Hit by higher energy prices and hurricane-related port problems, the U.S. goods and services trade deficit with the rest of the world deepened to $66.1 billion in September, the most recent month for which data are available, the U.S. Commerce Department reported on Nov. 10. The record monthly deficit was far worse than the $61 billion deficit that economists generally expected for September and $6.8 billion more than the revised $59.3 billion trade deficit in August.
U.S. exports valued at $105.2 billion in September were more than offset by imports totaling $171.3 billion.

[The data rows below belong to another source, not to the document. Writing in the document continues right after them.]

/-- The stream counts as lost for its direct layers, which read frame `f` of it (R241, R247–R249). -/
def directLost (d : Dev) (n f : Nat) : Bool :=
  let s := streamOf d n
  !s.on || s.lost || f == 0 || decide (f < s.okFrom) || (s.frozen && rb d (.stream n) Reg.Stream.STREAM_CTRL 30) ||
    stands d (.stream n) || stands d .cam || (match stDw d n with | some e => stands d (.dw e) | none => false)

/-- The test of ring line `s` for frame `f` (R228, R242): 0 shown, 1 late, 2 overrun, 3 marked bad. -/
def directTest (d : Dev) (n f s : Nat) : Nat :=
  let r := directRing d n
  match tagOf r.tags r.slots s with
  | none => 1
  | some t =>
    if t.seq = f ∧ t.line = s then (if t.bad then 3 else 0)
    else if f < t.seq ∨ (t.seq = f ∧ s < t.line) then 2 else 1

/-- The stream records the cause for which a direct line is not shown (R244). -/
def directCause (n c : Nat) (d : Dev) : Dev :=
  match c with
  | 1 => raiseFault (.stream n) Reg.Stream.SRC_RING_LATE Reg.Stream.EV_RING_LATE (bump (.stream n) Reg.Stream.RING_COUNT 31 16 d)
  | 2 => raiseFault (.stream n) Reg.Stream.SRC_RING_OVERRUN Reg.Stream.EV_RING_OVERRUN (bump (.stream n) Reg.Stream.RING_COUNT 15 0 d)
  | 3 => lineErr n d
  | _ => d

end Sys2Proof.Machine
end

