-- ==== Sys2Proof/Machine/Gpu.lean ====
section
/-! DEFINITION. The Nuroton GPU: contexts with their queues and packets, pipelines and translation, passes with pens and
partial renders, Bellwether calls and preemption, clock levels and thermal limits (R256–R301, R605, R606). -/
namespace Sys2Proof.Machine

/-! ## Context states and memory -/

def cxState (d : Dev) (n : Nat) : Nat := rf d (.ctx n) Reg.Ctx.CTX_STAT 3 0
def cxEnabled (d : Dev) (n : Nat) : Bool := rb d (.ctx n) Reg.Ctx.CTX_CTRL 0
def cxLevel (d : Dev) (n : Nat) : Nat := rf d (.ctx n) Reg.Ctx.CTX_CTRL 17 16
def cxClass (d : Dev) (n : Nat) : Nat := rf d (.ctx n) Reg.Ctx.CTX_CTRL 13 12
def cxBw (d : Dev) (n : Nat) : Bool := rb d (.ctx n) Reg.Ctx.CTX_CTRL 18
def cxWho (d : Dev) (n : Nat) : Who := .party (ownerParty d (.ctx n))

/-- The lane of the front end, and of the flocks (R548, R587). -/
def frontLane : Lane := { tier := 1, port := 5 }
def flockLane (f : Nat) : Lane := { tier := 1, port := 1 + f }

/-- The GPU runs a context: it is enabled and has started at "DRAM trained", is not in gather mode, and neither page is
isolated (R96, R290, R296, R611). -/
def gpuRuns (d : Dev) : Bool :=
  d.boot.dramUp && rb d .gpu Reg.Gpu.GPU_CTRL 0 && !gatherNow d && !isoOf d .gpu && blkRuns d (Page.code .gpu)

/-- A read of a context's memory; a failure faults the context (R263). -/
def cxRead (n : Nat) (l : Lane) (a len : Nat) (d : Dev) : Option (List Byte) × Dev :=
  let r := memRead (cxWho d n) l a len d
  if !r.1.ok then (none, ctxFault n 2 0 a r.2)
  else if r.1.poison then (none, ctxFault n 3 0 a r.2)
  else (some r.1.bytes, r.2)

/-- A write of a context's memory; a failure faults the context (R263). -/
def cxWrite (n : Nat) (l : Lane) (a : Nat) (bs : List Byte) (d : Dev) : Bool × Dev :=
  let r := memWrite (cxWho d n) l a bs d
  if r.1 then r else (false, ctxFault n 2 0 a r.2)

/-- An address lies in what the firmware placed for a Bellwether context: the GPU reaches its pen ring, pens and spill area there
itself, whoever owns the context (R281). -/
def inPlaced (d : Dev) (n a len : Nat) : Bool :=
  decide ((ctxOf d n).placed.1 ≤ a ∧ a + len ≤ (ctxOf d n).placed.1 + (ctxOf d n).placed.2)

/-- A read of a pen ring or of a spill area. -/
def ownRead (n : Nat) (l : Lane) (a len : Nat) (d : Dev) : Option (List Byte) × Dev :=
  if !inPlaced d n a len then cxRead n l a len d
  else
    let r := memRead (.party .fold) l a len d
    if !r.1.ok then (none, ctxFault n 2 0 a r.2) else if r.1.poison then (none, ctxFault n 3 0 a r.2) else (some r.1.bytes, r.2)

/-- A write of a pen or of a spill area. -/
def ownWrite (n : Nat) (l : Lane) (a : Nat) (bs : List Byte) (d : Dev) : Bool × Dev :=
  if !inPlaced d n a bs.length then cxWrite n l a bs d
  else
    let r := memWrite (.party .fold) l a bs d
    if r.1 then r else (false, ctxFault n 2 0 a r.2)

/-- Bytes whose values the spec leaves open. -/
def freeBytes (n : Nat) (d : Dev) : List Byte := (List.range n).map (Config.freeByte d.free)

/-! ## The queue (R262–R264) -/

def qSize (d : Dev) (n : Nat) : Nat := 2 ^ rf d (.ctx n) Reg.Ctx.QUEUE_SIZE 4 0
def qBase (d : Dev) (n : Nat) : Nat := rg64 d (.ctx n) Reg.Ctx.QUEUE_BASE_LO
def qRptr (d : Dev) (n : Nat) : Nat := rf d (.ctx n) Reg.Ctx.QUEUE_RPTR 19 0
/-- The write pointer: a multiple of 4 within the ring. -/
def qWptr (d : Dev) (n : Nat) : Nat := rf d (.ctx n) Reg.Ctx.QUEUE_WPTR 19 2 * 4 % qSize d n

/-- Bytes of the ring from an offset on, which wrap from its end to its start. -/
def ringRead (n off len : Nat) (d : Dev) : Option (List Byte) × Dev :=
  let size := qSize d n
  let m := min len (size - off % size)
  let r := cxRead n frontLane (qBase d n + off % size) m d
  match r.1 with
  | none => r
  | some a =>
    if m = len then r
    else
      let q := cxRead n frontLane (qBase d n) (len - m) r.2
      (q.1.map (a ++ ·), q.2)

/-- A context whose ENABLE was cleared has completed every started packet and enters OFF (R298). -/
def cxClosed (n : Nat) (d : Dev) : Dev :=
  ctxState n 0 0 (modCtx n (fun c => { c with stop := false, closing := false }) (ctxHalt n (sf (.ctx n) Reg.Ctx.CTX_STAT 11 10 0 d)))

/-- A packet has started and is not complete: it waits for a fence, a call, pens or a translation, renders a part, or its waves
are stopped or saved. Draws and dispatches that nothing holds complete at once. -/
def cxStarted (d : Dev) (n : Nat) : Bool :=
  let c := ctxOf d n
  c.fence.isSome || c.callWait || c.transWait || c.want != 0 || c.partialOn || c.stopped || c.stopping || c.saving || cxState d n == 6

/-- A running context with an empty queue and no work in flight becomes IDLE (R262); one that closes becomes OFF. -/
def cxSettle (n : Nat) (d : Dev) : Dev :=
  if (ctxOf d n).closing ∧ !cxStarted d n ∧ 1 ≤ cxState d n ∧ cxState d n ≤ 6 then cxClosed n d
  else if cxState d n = 3 ∧ qRptr d n = qWptr d n ∧ !(ctxOf d n).work ∧ (ctxOf d n).want = 0 ∧ !(ctxOf d n).partialOn then
    event (.ctx n) Reg.Ctx.EV_QUEUE_EMPTY (ctxState n 1 0 d)
  else d

/-- An IDLE context with packets becomes READY (R262). -/
def cxKick (n : Nat) (d : Dev) : Dev :=
  if cxState d n = 1 ∧ !(ctxOf d n).stop ∧ qRptr d n ≠ qWptr d n then ctxState n 2 0 d else d

/-- The cause for which a context must still wait, or 0: fence, call, pens, translation (R261). -/
def cxCause (d : Dev) (n : Nat) : Nat :=
  let c := ctxOf d n
  if c.fence.isSome then 1 else if c.callWait then 2 else if c.want ≠ 0 then 3 else if c.transWait then 4 else 0

/-- A context's wait ends, unless another cause stands: it becomes READY (R262). With nothing left in its queue, the packet that
waited is its last: it runs to its end, from READY through RUNNING to IDLE. -/
def cxWake (n : Nat) (d : Dev) : Dev :=
  if cxState d n ≠ 4 then cxSettle n d
  else if cxCause d n ≠ 0 then ctxState n 4 (cxCause d n) d
  else if qRptr d n = qWptr d n ∧ !(ctxOf d n).work then cxSettle n (ctxState n 3 0 d)
  else cxSettle n (ctxState n 2 0 d)

/-- All earlier work of a context has completed (R265). -/
def finishWork (n : Nat) (d : Dev) : Dev := modCtx n (fun c => { c with work := false, waves := [] }) d

/-- The waves on a core: those of every context that do not stand saved (R256, R286, R289). -/
def coreWaves (d : Dev) (core : Nat) : Nat :=
  ((List.range 64).map (fun m =>
    if cxState d m = 6 ∨ (ctxOf d m).slots.any (·.1 == core) then 0
    else (((ctxOf d m).waves.filter (·.1 == core)).map (·.2)).foldl (· + ·) 0)).foldl (· + ·) 0

/-- The preemption slot of a core holds saved waves (R287); those of a Bellwether context stand in its own save area. -/
def slotHeld (d : Dev) (core : Nat) : Bool :=
  (List.range 64).any (fun m => (ctxOf d m).area.isNone && (ctxOf d m).slots.any (·.1 == core))

/-- A core is in use: no error has removed it (R297). -/
def coreOk (d : Dev) (core : Nat) : Bool := rb d (.flock (core / 6)) Reg.Flock.FLOCK_STAT (core % 6)

/-- The waves of a draw or dispatch can issue: their cores are in use and have room for them beside the 48 that a core holds, and
no wave of levels 1–3 issues on a core whose slot holds saved waves. Otherwise they wait (R256, R260, R287, R297). -/
def canIssue (d : Dev) (n : Nat) (run : ShaderRun) : Bool :=
  run.waves.all (fun w =>
    coreOk d w.1.val && decide (coreWaves d w.1.val + ((run.waves.filter (·.1 == w.1)).map (·.2)).foldl (· + ·) 0 ≤ 48) &&
      (cxBw d n || !slotHeld d w.1.val))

For the first nine months of 2005, the U.S. trade deficit with the rest of the world was $529.8 billion.
In September the U.S. trade deficit with China was $20.1 billion, the largest deficit with any single country. For the first nine months of 2005, the U.S. trade deficit with China was $146.3 billion.
"In large measure, the [overall U.S.] trade deficit remains stubbornly high because the overvalued [U.S.] dollar pushes up imports of inexpensive manufactures and handicaps U.S. exports of durable goods and high-end services -- and this situation is likely to become worse in the fourth quarter [of 2005] and in 2006," says Peter Morici, a professor at the University of Maryland's Smith School of Business in College Park.
Meanwhile, the U.S. Labor Department reported that its import price index for October declined three-tenths of a percentage point on falling oil prices. The index had climbed 2.3% in September. The department's export price index rose six-tenths of a percent in October, two-tenths of a point less than the eight-tenths advance in September.